--- EXTRACTED DATA Enclosed Below ---

-- ==== Sys2Proof/Word.lean ====
section
/-! DEFINITION. The word types of the block: the 3-bit decision words, the 32-bit timestamps and the 16-bit ROM words. -/

namespace Sys2Proof

/-- A tick decision word or a cycle phase code (30_encoding.md R54, R60). -/
abbrev Word3 := BitVec 3

/-- A timestamp of the microsecond timebase, TS_W = 32 bits (00_scope.md R7). -/
abbrev Timestamp := BitVec 32

/-- A word of the sine ROM: 16 bits, two's complement, Q1.14 (20_memory.md R41, 00_scope.md R13). -/
abbrev RomWord := BitVec 16

/-- One byte of the model's own container for an operation word (log 6). -/
abbrev Byte := BitVec 8

/-- Three bits as a word, the first argument in bit 2. -/
def word3 (b2 b1 b0 : Bool) : Word3 := BitVec.ofNat 3 (4 * b2.toNat + 2 * b1.toNat + b0.toNat)

end Sys2Proof
end

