-- ==== Sys2Proof/Machine/Operands.lean ====
section
/-! DEFINITION. Operand assembly (30_encoding.md section 2): the input word of a step, the switch's target mode, the dimmer
operand, the elapsed time, the phase index, the ROM read and the lookup. -/

namespace Sys2Proof

open Machine

/-- `target(b)`: the mode a switch level selects (R63). -/
def Config.target (c : Config) (b : Bool) : Mode :=
  if (b.toNat : Int) = c.xfadeLevel then .crossfade else .allOn

/-- `idx(p) = (p div PERIOD_US) mod N` (40_waveform_table.md R79). -/
def Config.idx (c : Config) (p : Nat) : Nat := (p / c.periodUs) % c.n

/-- `MemRead(i, 2)`: the signed value of ROM word i (20_memory.md R42). The faults are those of log 9; a populated ROM has none. -/
def Config.memRead (c : Config) (i : Nat) : Except Fault Int :=
  match c.rom[i]? with
  | none => .error .romIndex
  | some w => if romWordInRange w then .ok w.toInt else .error .romWord

/-- `LOOKUP(p)` (40_waveform_table.md R80). -/
def Config.lookup (c : Config) (p : Nat) : Except Fault Int := c.memRead (c.idx p)

namespace Machine

/-- The input word of the j-th coming step (j = 0: the next one): listed, or free (log 3). -/
def State.inWordAt (s : State) (j : Nat) : Nat :=
  match s.inputs[j]? with
  | some w => w
  | none => Config.freeInputWord (s.cycle + j)

/-- `In.rst` of the j-th coming step. -/
def State.rstAt (s : State) (j : Nat) : Bool := s.cfg.rstOf (s.inWordAt j)

/-- `In.sw` of the j-th coming step. -/
def State.swAt (s : State) (j : Nat) : Bool := s.cfg.swOf (s.inWordAt j)

/-- `In.rst` of this step (R11). -/
def State.inRst (s : State) : Bool := s.rstAt 0

/-- `In.sw` of this step. -/
def State.inSw (s : State) : Bool := s.swAt 0

/-- `In.dim` of this step. -/
def State.inDim (s : State) : Nat := s.cfg.dimOf (s.inWordAt 0)

/-- `now'`: the timestamp of the cycle being entered (R65). -/
def State.nextNow (s : State) : Timestamp := s.now_us + 1

/-- `t'`: the sequencer position of the cycle being entered (10_state.md R21). -/
def State.nextT (s : State) : Nat := (s.t + 1) % s.cfg.slot

/-- `tgt = target(In.sw)` (41_phase_mode.md R87). -/
def State.tgt (s : State) : Mode := s.cfg.target s.inSw

/-- `e = (now' - last_ts) mod 2^32` (R65). -/
def State.elapsed (s : State) : Timestamp := s.nextNow - s.last_ts

/-- `dsat = min(In.dim, MAX_RAW)` (R64). -/
def State.dimSample (s : State) : Nat := min s.inDim s.cfg.maxRawN

/-- `(phase_acc + N * e) mod M` (41_phase_mode.md R93). -/
def State.advancedPhase (s : State) : Nat := (s.phase_acc + s.cfg.n * s.elapsed.toNat) % s.cfg.modulus

end Machine

end Sys2Proof
end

--- End of Enclosed EXTRACTED DATA ---

PROBLEM:
Go through the listing above and find each line containing the string "cycle"; copy those lines.

ANSWER BOX:
/-- A tick decision word or a cycle phase code (30_encoding.md R54, R60). -/
  | none => Config.freeInputWord (s.cycle + j)
/-- `now'`: the timestamp of the cycle being entered (R65). -/
/-- `t'`: the sequencer position of the cycle being entered (10_state.md R21). -/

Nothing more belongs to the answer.